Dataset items
-- ==== Sys2Proof/Decode.lean ====
section
/-! DEFINITION. From bits to operations and back: slots (R117, R120-R125), field codes (R126), the opcode map (R127, R128),
bundles (R115, R116), code words (R105, R107), and the encoding checks of R129, R130 and R372-R385. -/

namespace Sys2Proof

/-! ## Field codes (R49, R126) -/

def Fmt.code : Fmt → Nat
  | .raw32 => 0 | .fp32 => 1 | .bf16 => 2 | .fp16 => 3 | .tap32 => 4 | .tap16 => 5 | .tap8 => 6
  | .i16 => 7 | .i8 => 8 | .tri2 => 9 | .tri5 => 10

def Fmt.ofCode : Nat → Option Fmt
  | 0 => some .raw32 | 1 => some .fp32 | 2 => some .bf16 | 3 => some .fp16 | 4 => some .tap32 | 5 => some .tap16
  | 6 => some .tap8 | 7 => some .i16 | 8 => some .i8 | 9 => some .tri2 | 10 => some .tri5 | _ => none

def RM.code : RM → Nat | .rne => 0 | .rtz => 1 | .rup => 2 | .rdn => 3
def RM.ofCode : Nat → RM | 0 => .rne | 1 => .rtz | 2 => .rup | _ => .rdn

def OV.code : OV → Nat | .sat => 0 | .inf => 1 | .nan => 2 | .trap => 3
def OV.ofCode : Nat → OV | 0 => .sat | 1 => .inf | 2 => .nan | _ => .trap

def ICC.code : ICC → Nat
  | .eq => 0 | .ne => 1 | .lt => 2 | .le => 3 | .gt => 4 | .ge => 5 | .ltn => 6 | .len => 7 | .gtn => 8 | .gen => 9
def ICC.ofCode : Nat → Option ICC
  | 0 => some .eq | 1 => some .ne | 2 => some .lt | 3 => some .le | 4 => some .gt | 5 => some .ge | 6 => some .ltn
  | 7 => some .len | 8 => some .gtn | 9 => some .gen | _ => none

def FCC.code : FCC → Nat
  | .eq => 0 | .ne => 1 | .lt => 2 | .le => 3 | .gt => 4 | .ge => 5 | .un => 10 | .ord => 11
def FCC.ofCode : Nat → Option FCC
  | 0 => some .eq | 1 => some .ne | 2 => some .lt | 3 => some .le | 4 => some .gt | 5 => some .ge | 10 => some .un
  | 11 => some .ord | _ => none

def TCC.code : TCC → Nat | .eq => 0 | .ne => 1 | .lt => 2 | .le => 3 | .gt => 4 | .ge => 5
def TCC.ofCode : Nat → Option TCC
  | 0 => some .eq | 1 => some .ne | 2 => some .lt | 3 => some .le | 4 => some .gt | 5 => some .ge | _ => none

/-- TY and FN[0] of an integer VV instruction (R176). -/
def ITy.codes : ITy → Nat × Nat
  | .i32 => (1, 0) | .n32 => (2, 0) | .i16p => (3, 0) | .n16p => (3, 1) | .i8q => (4, 0) | .n8q => (4, 1)
def ITy.ofCodes : Nat → Nat → Option ITy
  | 1, _ => some .i32 | 2, _ => some .n32 | 3, 0 => some .i16p | 3, _ => some .n16p | 4, 0 => some .i8q
  | 4, _ => some .n8q | _, _ => none

def STy.code : STy → Nat | .i32 => 1 | .n32 => 2 | .i16p => 3 | .i8q => 4
def STy.ofCode : Nat → Option STy | 1 => some .i32 | 2 => some .n32 | 3 => some .i16p | 4 => some .i8q | _ => none

def BTy.code : BTy → Nat | .b32 => 1 | .b16 => 3 | .b8 => 4
def BTy.ofCode : Nat → Option BTy | 1 => some .b32 | 3 => some .b16 | 4 => some .b8 | _ => none
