-- ==== Sys2Proof/Machine/State.lean ====
section
/-! DEFINITION. The state of one device as plain data: cores, accesses in flight, memory, the running node, the engines, the
fabric, the host's registers, the scribe, and the agenda through which the outside world and physical timing enter. -/

namespace Sys2Proof.Machine

/-! ## Why a step can stop -/

/-- A fault: the spec names the access and says that what it names does not exist, or gives no outcome for it. -/
inductive Fault where
  /-- Raised by the host's accesses through BAR2, by host AtomicOps and by RVK at a physical address that R102 gives no memory. Safe:
  the machine stops. -/
  | noSuchAddress (pa : Nat)
  deriving DecidableEq, Repr

/-- A refusal: the instruction has no meaning in the model. -/
inductive Refusal where
  /-- Raised by an arm of `exec` that has no meaning yet. Safe: nothing follows from it. -/
  | notModelled (mnemonic : String)
  deriving DecidableEq, Repr

/-! ## Traps and waits -/

/-- A register as waits and the scoreboard name it (R29, R357, R360); of an accumulator row, the columns of a mask; `scale` is the
local scratchpad word of a DRAIN's scale vector. -/
inductive Reg where
  | s (n : Nat) | p (n : Nat) | v (n : Nat) | m (n : Nat) | t (n : Nat) | tcfg (n : Nat) | acc (row : Nat) (cols : BitVec 64)
  | scale (addr : Nat)
  deriving DecidableEq, Repr

/-- A trap before its delivery (R350, R354): what the trap CSRs and the record take from it. -/
structure Trap where
  cause : Nat
  sub : Nat
  slot : Nat := 0
  info0 : Word := 0
  info1 : Word := 0
  addr : Word := 0
  /-- TRAPOPC of a deferred report (R352). -/
  opc : Word := 0
  defer : Bool := false
  /-- The logical cycle of the originating bundle of a deferred report (R352, R353). -/
  origin : Nat := 0
  deriving DecidableEq, Repr

/-- Why a bundle is held (R29, R113), as R357 reports it: the sub-cause of the timing trap and its three words. -/
structure Wait where
  sub : Nat
  info0 : Word := 0
  info1 : Word := 0
  addr : Word := 0
  opc : Word := 0
  deriving DecidableEq, Repr

/-- A deferred report that has not been taken yet (R352). -/
structure Report where
  due : Nat
  trap : Trap
  deriving DecidableEq, Repr

/-- A trap record (R355): 64 bytes. -/
abbrev Record := BitVec 512

/-! ## One core -/

/-- The state of one scratchpad tile (R81), the overrun that R363 records beside it, and the PC of the handoff's GIVE. -/
structure Tile where
  arrived : Nat := 0
  expect : Nat := 0
  dir : Bool := false
  engine : Bool := false
  verified : Bool := true
  fmt : Nat := 0
  tag : BitVec 4 := 0
  /-- Units offered to the handoff, refused ones included (R363). -/
  offered : Nat := 0
  overrun : Bool := false
  givePc : Word := 0
  /-- The logical cycle of the handoff: what the engines do to the tile stands there in the order of the core's accesses (R80, R84). -/
  giveLc : Nat := 0
  deriving DecidableEq, Repr

/-- How far an access must have come before a later one may go on (R250, R254, R257). -/
inductive Level where
  /-- A load's value is bound; an aggregated element is applied. -/
  | performed
  /-- A store has left its queue: it is in its cluster's memory port, or its packet has gone. -/
  | entered
  /-- A store is performed at CLUSTER scope. -/
  | port
  /-- A store is at the coherence point. -/
  | ctl
  /-- Not one access: every load of the core that stands in program order before the number is performed, and so is every store of another
  task that the core has observed up to there, at DEVICE scope when `wide` and else at CLUSTER scope. -/
  | observed (core : Nat) (wide : Bool)
  /-- Not one access: the first `count` groups of a device stream of the core have come as far as `lv` asks; the number of the dependence is the
  stream's place in program order (R93, R253). -/
  | groups (core count : Nat) (lv : Level)
  deriving DecidableEq, Repr

/-- An access that must have reached a level. -/
structure Dep where
  id : Nat
  level : Level
  deriving DecidableEq, Repr

/-- A store of another task that happens before the core's accesses from a place in program order on (R257, R263). -/
structure Seen where
  store : Nat
  from_ : Nat
  deriving DecidableEq, Repr

/-- A row of a result queue (R90) and whether its parity is bad (R386). -/
structure QRow where
  words : BitVec 2048
  bad : Bool := false
  deriving DecidableEq, Repr

/-- A bound stream register (R91, R92, R220). -/
structure Stream where
  output : Bool
  device : Bool
  tc : Bool
  tagx : BitVec 4
  handle : BitVec 32
  start : Word
  counts : List Nat
  strides : List Int
  /-- Format code and BLK code of the target range (device streams). -/
  fmt : Nat := 0
  blk : Nat := 0
  /-- Groups popped or pushed by bundles so far. -/
  done : Nat := 0
  /-- Groups read from or written to device memory so far. -/
  moved : Nat := 0
  /-- Groups buffered (R31: two at most), and whether a reserved ternary code was decoded. -/
  buf : List (BitVec 2048 × Bool) := []
  /-- The group that the bundle at issue has popped (R92). -/
  cur : BitVec 2048 := 0
  pc : Word := 0
  /-- Its place in program order, that of the SBIND (R93), and what its first group waits for in the queues. -/
  order : Nat := 0
  deps : List Dep := []
  /-- The logical cycle of the SBIND. -/
  lc : Nat := 0
  deriving DecidableEq, Repr

/-- An active hardware loop (R140). -/
structure Loop where
  first : Word
  last : Word
  left : Nat
  deriving DecidableEq, Repr

/-- One code word as expansion finds it (R105, R372). -/
inductive Fetched where
  | bundle (w : BitVec 384)
  /-- A check of R372 that the code word fails. -/
  | bad (sub info0 info1 addr : Nat)
  /-- The fetch met a translation failure (R394 sub-cause 0x06) or poison (R388). -/
  | unreadable (cause sub info0 info1 addr : Nat)
  deriving DecidableEq, Repr

/-- One expanded bundle of the loop buffer (R111): its PC, the bytes its code words take, and what they hold. -/
structure BufItem where
  pc : Nat
  len : Nat
  what : Fetched
  deriving DecidableEq, Repr

/-- One half of the loop buffer (R111): one expanded segment. -/
structure Half where
  /-- The segment header's address. -/
  head : Nat
  /-- NEXT as an offset from the image base; 0 ends the chain. -/
  next : Nat
  rep : Bool
  /-- A check of the header that fails, reported when execution reaches a bundle of the segment (R130, R372). -/
  err : Option Fetched := none
  items : List BufItem
  deriving DecidableEq, Repr

/-- Operands of a matrix operation, as taken at issue (R207). -/
structure MatOp where
  mmt : Bool
  row0 : Nat
  m : Nat
  n : Nat
  k : Nat
  fa : Fmt
  fb : Fmt
  a : BitVec 65536
  b : BitVec 65536
  neg : Bool
  clr : Bool
  sum : Shape
  deriving DecidableEq, Repr

/-- A DRAIN in flight (R210): what each of its rows still needs. -/
structure DrainOp where
  row0 : Nat
  nrow : Nat
  q : QReg
  df : Fmt
  rm : RM
  ov : OV
  i32 : Bool
  cols : Option (BitVec 2048)
  rows : Option (BitVec 2048)
  deriving DecidableEq, Repr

**WORK REQUEST**
For the word "task", return every line of the records that holds it.

**REPLY TO THE EXERCISE**
  task that the core has observed up to there, at DEVICE scope when `wide` and else at CLUSTER scope. -/
/-- A store of another task that happens before the core's accesses from a place in program order on (R257, R263). -/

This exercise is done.